In specific, $s$ and $u$ are both $2$-bit binary string. For each pair $(s,u)$ (where $s$ is equal to or dominated by $u^{[1]}$), there is a variable associated with it, $pr(s,u)$. That is, we have $9$ variables $pr(00,**),pr(01,*1),pr(10,1*),pr(11,11)$. There are also four constant $pr(**)$.

In my optimisation problem, constraints are linear, $ \begin{cases} pr(00,00) + &pr(00,01) + &pr(00,10) + &pr(00,11) &= pr(00) \\ &pr(01,01) & + &pr(01,11) &= pr(01) \\ & &pr(10,10) + &pr(10,11) &= pr(10) \\ & & &pr(11,11) &= pr(11) \\ \end{cases} $

For constants, we have following constraints too.

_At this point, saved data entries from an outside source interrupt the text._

/-! #### Reads and writes of a stage -/

def cullStride (d : CullDesc) : Nat := up (d.segLen * (if d.inBf16 then 2 else 4)) 64
def redUnits (d : RedDesc) : Nat := if d.outFmt.isMx then d.groups.length / 2 else d.groups.length

/-- What a stage reads as PROGRAM_LOAD takes it (R576). How many records SCATTER_KV finds at SRC is known at STEP_RUN alone, so its bench
region runs from SRC to the end of the bench (DESIGN CHOICE, log entry 39). -/
def stageReads (img : Image) (y : Bay) (g : Stage) : List Region :=
  let t := tensorRegions img
  match g.work with
  | .gemm d | .gemvStream d | .conv d => t d.act ++ t d.wgt
  | .attend d => (attParams d false).filterMap (fun x => if x.2.2 then none else some x.2.1) ++ pageReads y d.stripe
  | .attendBwd d => (attParams d true).filterMap (fun x => if x.2.2 then none else some x.2.1) ++ pageReads y d.stripe
  | .scatterKv d => benchRegion d.src (benchBytes - d.src) :: pageReads y d.stripe
  | .norm d => t d.src ++ t d.gain ++ t d.bias
  | .eltwise d => t d.a ++ t d.b ++ t d.c
  | .pegSeq d => pegRegions d PegInstr.reads
  | .reduce d => if d.op = .sumDatum then [] else [benchRegion d.src (4 * d.elements)]
  | .cull d => [benchRegion d.src (d.rows * cullStride d)]
  | .convert d => t d.src
  | .stats d => t d.tensor
  | .exchange d => [benchRegion d.src d.length]
  | .await _ => []

/-- The bench slots that staged weights pass through (R97). -/
def MatDesc.staging (d : MatDesc) (img : Image) : List Region :=
  if (tensorAt img d.wgt).inSlice then [benchRegion d.stageAt (64 * d.stageSlots)] else []

def stageWrites (img : Image) (y : Bay) (g : Stage) : List Region :=
  let t := tensorRegions img
  match g.work with
  | .gemm d | .conv d => d.staging img ++ (if d.leaveOpen then [] else t d.out)
  | .gemvStream d => if d.leaveOpen then [] else t d.out
  | .attend d => (attParams d false).filterMap (fun x => if x.2.2 then some x.2.1 else none)
  | .attendBwd d => (attParams d true).filterMap (fun x => if x.2.2 then some x.2.1 else none)
  | .scatterKv _ => [cacheRegion y]
  | .norm d => t d.out
  | .eltwise d => t d.out
  | .pegSeq d => pegRegions d PegInstr.writes
  | .reduce d => [benchRegion d.dst (if d.op = .sumDatum then 64 * redUnits d else 4 * d.elements)]
  | .cull d => [benchRegion d.dst (d.rows * (16 + 8 * d.k))]
  | .convert d => t d.out
  | .stats _ | .exchange _ | .await _ => []

/-! #### Groups -/

/-- The chunks of sixteen output columns of a joist. -/
def MatDesc.chunks (d : MatDesc) : Nat := (d.cols + 15) / 16
/-- The groups that a stage leaves open: one for each vector and chunk, from its first group on. -/
def MatDesc.openGroups (d : MatDesc) : List Nat := if d.leaveOpen then (List.range (d.vectors * d.chunks)).map (· + d.group) else []

/-- The runs that a reduction of n elements is cut into: blocks of 32, or sixteen BF16 elements (R87, R88): first element and length. -/
def runsOf (mx : Bool) (n : Nat) : List (Nat × Nat) :=
  let w := if mx then 32 else 16
  (List.range ((n + w - 1) / w)).map (fun b => (w * b, min w (n - w * b)))

/-- The 32-element tile serves pairs of which both sides are MXFP6 or MXFP4; every other pair has the 16-element tile (R87, R88). -/
def wideTile (a b : Fmt) : Bool := decide (a.bits < 8 ∧ b.bits < 8)

/-- The group that holds place k of a pass: the descriptor names the first (R380; DESIGN CHOICE of form, log entry 39). -/
def MatDesc.groupNo (d : MatDesc) (k : Nat) : Nat := d.group + k

/-- The columns of a chunk. -/
def MatDesc.columns (d : MatDesc) (c : Nat) : List Nat := (List.range (min 16 (d.cols - 16 * c))).map (fun i => 16 * c + i)

/-- Both operands have elements below eight bits, so that a block takes one tile. -/
def MatDesc.wide (d : MatDesc) (img : Image) : Bool := wideTile (tensorAt img d.act).fmt (tensorAt img d.wgt).fmt
def MatDesc.isMx (d : MatDesc) (img : Image) : Bool := (tensorAt img d.act).fmt.isMx

/-- The blocks of a reduction window (R105). -/
def MatDesc.windows (d : MatDesc) (img : Image) : List (List (Nat × Nat)) :=
  let n := if d.wide img then 4 else 2
  let l := runsOf true d.red
  (List.range ((l.length + n - 1) / n)).map (fun i => (l.drop (n * i)).take n)

/-- The vectors and chunks of columns whose sums one pass holds: at most eight groups, and whole blocks of an MX output (R102, R107). -/
structure PassShape where
  vecs : List Nat
  chunks : List Nat
  deriving DecidableEq, Repr

def cutEvery (n : Nat) (l : List Nat) : List (List Nat) :=
  (List.range ((l.length + n - 1) / n)).map (fun i => (l.drop (n * i)).take n)

/-- The passes of a stage. One with LEAVE_OPEN holds all its groups at once; a stream-mode pass takes ⌊8 ÷ B⌋ chunks of all B vectors; a
weight-stationary one takes one chunk of eight vectors, or an MX output's pair of chunks of four. -/
def passesOf (d : MatDesc) (stream mxOut : Bool) : List PassShape :=
  let vs := List.range d.vectors
  let cs := List.range d.chunks
  if d.leaveOpen then [⟨vs, cs⟩]
  else if stream then (cutEvery (8 / d.vectors) cs).map (fun l => ⟨vs, l⟩)
  else (cutEvery (if mxOut then 2 else 1) cs).flatMap (fun l => (cutEvery (if mxOut then 4 else 8) vs).map (fun k => ⟨k, l⟩))

/-- The vectors of a pass with their chunks, in group order. -/
def PassShape.places (p : PassShape) : List (Nat × Nat) := p.vecs.flatMap (fun v => p.chunks.map (fun c => (v, c)))

/-- The groups that the passes of a stage hold: those of its largest pass. -/
def MatDesc.groupsUsed (d : MatDesc) (stream mxOut : Bool) : List Nat :=
  (List.range ((passesOf d stream mxOut).foldl (fun n q => max n q.places.length) 0)).map d.groupNo
def MatDesc.mxOut (d : MatDesc) (img : Image) : Bool := (tensorAt img d.out).fmt.isMx

/-- The groups that a stage opens and leaves open. -/
def stageOpens (g : Stage) : List Nat :=
  match g.work with
  | .gemm d | .gemvStream d | .conv d => d.openGroups
  | .pegSeq d => d.statGroups
  | .norm d => d.into.toList
  | .eltwise d => d.into.toList
  | _ => []
/-- The groups that a stage closes without leaving them open again. -/
def stageCloses (img : Image) (g : Stage) : List Nat :=
  match g.work with
  | .gemm d | .conv d => if d.leaveOpen then [] else d.groupsUsed false (d.mxOut img)
  | .gemvStream d => if d.leaveOpen then [] else d.groupsUsed true (d.mxOut img)
  | .reduce d => if d.op = .sumDatum then d.groups else []
  | _ => []
/-- The groups that a stage may open or close. An attention stage takes any of the eight (DESIGN CHOICE, log entry 39: R283 and R289
open and close groups without naming them). -/
def stageGroups (img : Image) (g : Stage) : List Nat :=
  match g.work with
  | .attend _ | .attendBwd _ => List.range 8
  | _ => stageOpens g ++ stageCloses img g
/-- The groups open after a list of stages. -/
def openAfter (img : Image) : List Nat → List Stage → List Nat
  | l, [] => l
  | l, g :: gs => openAfter img (((l ++ stageOpens g).filter (fun k => !(stageCloses img g).contains k)).eraseDups) gs

/-! ### Faults: the byte offset and BAD_WHERE of the first one -/

/-- The earlier of two places: the structure first, then the byte in it. -/
def earlier (a b : Nat × Nat) : Nat × Nat := if b.2 < a.2 ∨ (b.2 = a.2 ∧ b.1 < a.1) then b else a

/-- Where the first fault lies: of the tests that fail, the structure of least BAD_WHERE and the least byte in it (DESIGN CHOICE,
log entry 39). -/
def firstFault (l : List FieldFault) : Option (Nat × Nat) :=
  match l.filter (fun x => x.1) with
  | [] => none
  | x :: xs => some (xs.foldl (fun a y => earlier a y.2) x.2)

/-- The exchange fields of R129 and R135: their offsets begin at `at_`, the bay's at `bayAt`. -/
def exchFaults (e : Exch) (cAt pAt wAt bAt tAt : Nat) : List FieldFault :=
  [(decide (e.count = 1 ∨ 1024 < e.count), cAt, 0),
   (decide (e.count = 0 ∧ e.pos ≠ 0), pAt, 0), (decide (2 ≤ e.count ∧ e.count ≤ e.pos), pAt, 0),
   (decide (e.count = 0 ∧ e.landing ≠ 0), wAt, 0),
   (decide (15 < e.landing), wAt, 0), (decide (e.count = 0 ∧ e.peerBay ≠ 0), bAt, 0), (decide (63 < e.peerBay), bAt, 0),
   (decide (e.count = 0 ∧ e.awaitTimeout ≠ 0), tAt, 0),
   (decide (2 ≤ e.count ∧ ¬(1 ≤ e.awaitTimeout ∧ e.awaitTimeout ≤ 1000000)), tAt, 0)]

/-- MX formats close pairs of groups (R67). -/
def pairsWhole (l : List Nat) : Bool := l.all (fun k => l.contains (if k % 2 = 0 then k + 1 else k - 1))

/-- The formats that a group may close to (R34): no positions and counts, and none at all. -/
def Fmt.closes (f : Fmt) : Bool := f != .nofmt && f != .int32

def redFaults (d : RedDesc) (opened : List Nat) : List FieldFault :=
  let sum := d.op == .sumDatum
  [(d.op == .reserved, 16, 0), (d.modeReserved, 17, 0), (sum && d.groups.isEmpty, 18, 0), (d.groups.any (fun k => decide (7 < k)), 18, 0), (sum && d.outFmt.isMx && !pairsWhole d.groups, 18, 0),
   (sum && d.groups.any (fun k => !opened.contains k), 18, 0), (sum && !d.outFmt.closes, 19, 0),
   (!sum && decide (d.elements = 0 ∨ 8192 < d.elements), 20, 0),
   (!sum && (decide (d.src % 64 ≠ 0) || !(benchRegion d.src (4 * d.elements)).inBench), 24, 0),
   (decide (d.dst % 64 ≠ 0) || !(benchRegion d.dst (if sum then 64 * redUnits d else 4 * d.elements)).inBench, 28, 0)]
    ++ exchFaults d.exch 32 34 40 42 44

$ \begin{cases} pr(00) + pr(01) + pr(10) + pr(11) &= 1 \\ pr(00) &> 0 \\ pr(01) &> 0 \\ pr(10) &> 0 \\ pr(11) &> 0 \\ \end{cases} $

Objective function is non-linear, it is in a similar form like entropy. And I need to minimise it, $ \sum_{s,u}{pr(s,u)\log{pr(s,u)} - \sum_{u}{\big(\sum_{s}{pr(s,u)}\big)\log{\big(\sum_{s'}{pr(s',u)}\big)}}} $

Which is,

$\scriptsize \begin{align} pr(00,00)\log{pr(00,00)} & + pr(00,01)\log{pr(00,01)} & + pr(00,10)\log{pr(00,10)} & + pr(00,11)\log{pr(00,11)} \\ &+pr(01,01)\log{pr(01,01)} & & + pr(01,11)\log{pr(01,11)} \\ &&+pr(10,10)\log{pr(10,10)} & + pr(10,11)\log{pr(10,11)} \\ &&&+pr(11,11)\log{pr(11,11)}\\ \end{align} $

$\scriptsize \begin{align} &-\big(pr(00,01)+pr(01,01)\big)\times \log{\big(pr(00,01)+pr(01,01)\big)} \\ &-\big(pr(00,10)+pr(10,10)\big)\times \log{\big(pr(00,10)+pr(10,10)\big)} \\ &-\big(pr(00,11)+pr(01,11)+pr(10,11)+pr(11,11)\big)\times \log{\big(pr(00,11)+pr(01,11)+pr(10,11)+pr(11,11)\big)} \\ \end{align} $

Non-linear programming may be hard and general. But is there any quick technique to solve this special kind of optimisation problem?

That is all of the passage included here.